◆ Exercise prompt ◆
Print every entry exactly as written.

◆ Dataset records ◆
-- ==== Sys2Proof/Machine/State.lean ====
section
/-! DEFINITION. The state of the module as plain data: the register file, what the blocks hold beside their registers, and the
queue of waiting commands; the reasons a step can stop; the state after reset. -/

namespace Sys2Proof.Machine

/-- A barrier message on its way (R32): header fields and payload; `t64` is the packed time-stamp word. -/
abbrev MsgQ := List Msg

/-- One Ledger entry (R390), without its 64-byte packing. -/
structure LEntry where
  t64 : Nat
  era : Nat
  source : Nat
  lflags : Nat := 0
  code : Nat
  inst : Nat := 0
  index : Nat := 0
  data : List Byte := []
  deriving DecidableEq, Repr

/-- An item in Clearing's staging (R79): its key and its bytes. -/
structure Item where
  era : Nat
  t64 : Nat
  cls : Nat
  inst : Nat := 0
  src : Nat := 0
  arr : Nat := 0
  bytes : List Byte := []
  deriving DecidableEq, Repr

/-- The data last returned to each requester of register reads (R4, R45, R84). -/
structure IoSt where
  /-- Last word returned on the host link. -/
  host : Word := 0
  /-- Last word returned to the management core. -/
  mgmt : Word := 0
  /-- Last word returned to the security island. -/
  island : Word := 0
  /-- Snapshots of RS partners: requester, partner address, value (R11, R84). -/
  snaps : List (Nat × Nat × Word) := []
  deriving DecidableEq, Repr

/-- Time keeping (R56–R78): the counts of the two halves, the tick mark in MRAM, and what runs towards the next boundary. -/
structure TimeSt where
  /-- Host tick count, 44 bits (TIME_NOW.TICK). -/
  hTick : Nat := 0
  /-- Instant within the host tick, fraction units below 1,024,000. -/
  hUnit : Nat := 0
  /-- Field tick count. -/
  fTick : Nat := 0
  /-- Instant within the field tick. -/
  fUnit : Nat := 0
  /-- Era of the field half. -/
  fEra : Nat := 0
  /-- Epoch in force on the field half. -/
  fEpoch : Nat := 0
  /-- A training has ended and the field half takes its tick from the next host beacon (R60). -/
  fAwaitLoad : Bool := false
  /-- A correct beacon has followed the latest training (R60). -/
  fAligned : Bool := false
  /-- Step in units that the field half applies at its next boundary (R60); 0 none. -/
  fStep : Int := 0
  /-- The Ledger MRAM's tick mark (R73): tick. -/
  markTick : Nat := 0
  /-- The tick mark's era. -/
  markEra : Nat := 0
  /-- An epoch that was requested takes effect at the host boundary after the tick of its request: epoch, tick across eras (R75). -/
  epochReq : Option (Nat × Nat) := none
  /-- SECONDS of the latest valid time-of-day message since the latest PPS edge or pair (R77). -/
  todLast : Option Nat := none
  /-- Two consecutive valid messages differ by 1: SECONDS of the pair's later message, for the next PPS edge (R77). -/
  todPair : Option Nat := none
  /-- Consecutive seconds whose residual exceeds 256 units (R78). -/
  residBad : Nat := 0
  /-- A new epoch is set at the next PPS edge (R78). -/
  slipReset : Bool := false
  /-- Consecutive overrun ticks on the field half (R68). -/
  streak : Nat := 0
  /-- The persistent-overrun fault of this streak has been raised (R68). -/
  streakRaised : Bool := false
  /-- Tick n's overrun check found work left over (R66): reported in XM_HEALTH of the next tick. -/
  overran : Bool := false
  /-- Overruns since training, WRAP (R44). -/
  overruns : Nat := 0
  /-- Content comes from deferred work: messages carry DEFER (R66). -/
  deferring : Bool := false
  deriving DecidableEq, Repr

/-- What a planned change puts in force at its boundary (R63–R65). -/
inductive PlanAct where
  | resend
  | mode (m : Nat)
  | laneApply (l : Nat)
  | laneStream (l : Nat)
  | capture (p : Nat)
  | fwdMax
  | group (n : Nat)
  | red (l : Nat)
  | tallyH (h : Nat)
  | tallyM (m : Nat)
  | pair (p : Nat)
  | quiet (restore : Bool)
  | release
  deriving DecidableEq, Repr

◆ Exercise answer ◆
-- ==== Sys2Proof/Machine/State.lean ====
section
/-! DEFINITION. The state of the module as plain data: the register file, what the blocks hold beside their registers, and the
queue of waiting commands; the reasons a step can stop; the state after reset. -/

namespace Sys2Proof.Machine

/-- A barrier message on its way (R32): header fields and payload; `t64` is the packed time-stamp word. -/
abbrev MsgQ := List Msg

/-- One Ledger entry (R390), without its 64-byte packing. -/
structure LEntry where
  t64 : Nat
  era : Nat
  source : Nat
  lflags : Nat := 0
  code : Nat
  inst : Nat := 0
  index : Nat := 0
  data : List Byte := []
  deriving DecidableEq, Repr

/-- An item in Clearing's staging (R79): its key and its bytes. -/
structure Item where
  era : Nat
  t64 : Nat
  cls : Nat
  inst : Nat := 0
  src : Nat := 0
  arr : Nat := 0
  bytes : List Byte := []
  deriving DecidableEq, Repr

/-- The data last returned to each requester of register reads (R4, R45, R84). -/
structure IoSt where
  /-- Last word returned on the host link. -/
  host : Word := 0
  /-- Last word returned to the management core. -/
  mgmt : Word := 0
  /-- Last word returned to the security island. -/
  island : Word := 0
  /-- Snapshots of RS partners: requester, partner address, value (R11, R84). -/
  snaps : List (Nat × Nat × Word) := []
  deriving DecidableEq, Repr

/-- Time keeping (R56–R78): the counts of the two halves, the tick mark in MRAM, and what runs towards the next boundary. -/
structure TimeSt where
  /-- Host tick count, 44 bits (TIME_NOW.TICK). -/
  hTick : Nat := 0
  /-- Instant within the host tick, fraction units below 1,024,000. -/
  hUnit : Nat := 0
  /-- Field tick count. -/
  fTick : Nat := 0
  /-- Instant within the field tick. -/
  fUnit : Nat := 0
  /-- Era of the field half. -/
  fEra : Nat := 0
  /-- Epoch in force on the field half. -/
  fEpoch : Nat := 0
  /-- A training has ended and the field half takes its tick from the next host beacon (R60). -/
  fAwaitLoad : Bool := false
  /-- A correct beacon has followed the latest training (R60). -/
  fAligned : Bool := false
  /-- Step in units that the field half applies at its next boundary (R60); 0 none. -/
  fStep : Int := 0
  /-- The Ledger MRAM's tick mark (R73): tick. -/
  markTick : Nat := 0
  /-- The tick mark's era. -/
  markEra : Nat := 0
  /-- An epoch that was requested takes effect at the host boundary after the tick of its request: epoch, tick across eras (R75). -/
  epochReq : Option (Nat × Nat) := none
  /-- SECONDS of the latest valid time-of-day message since the latest PPS edge or pair (R77). -/
  todLast : Option Nat := none
  /-- Two consecutive valid messages differ by 1: SECONDS of the pair's later message, for the next PPS edge (R77). -/
  todPair : Option Nat := none
  /-- Consecutive seconds whose residual exceeds 256 units (R78). -/
  residBad : Nat := 0
  /-- A new epoch is set at the next PPS edge (R78). -/
  slipReset : Bool := false
  /-- Consecutive overrun ticks on the field half (R68). -/
  streak : Nat := 0
  /-- The persistent-overrun fault of this streak has been raised (R68). -/
  streakRaised : Bool := false
  /-- Tick n's overrun check found work left over (R66): reported in XM_HEALTH of the next tick. -/
  overran : Bool := false
  /-- Overruns since training, WRAP (R44). -/
  overruns : Nat := 0
  /-- Content comes from deferred work: messages carry DEFER (R66). -/
  deferring : Bool := false
  deriving DecidableEq, Repr

/-- What a planned change puts in force at its boundary (R63–R65). -/
inductive PlanAct where
  | resend
  | mode (m : Nat)
  | laneApply (l : Nat)
  | laneStream (l : Nat)
  | capture (p : Nat)
  | fwdMax
  | group (n : Nat)
  | red (l : Nat)
  | tallyH (h : Nat)
  | tallyM (m : Nat)
  | pair (p : Nat)
  | quiet (restore : Bool)
  | release
  deriving DecidableEq, Repr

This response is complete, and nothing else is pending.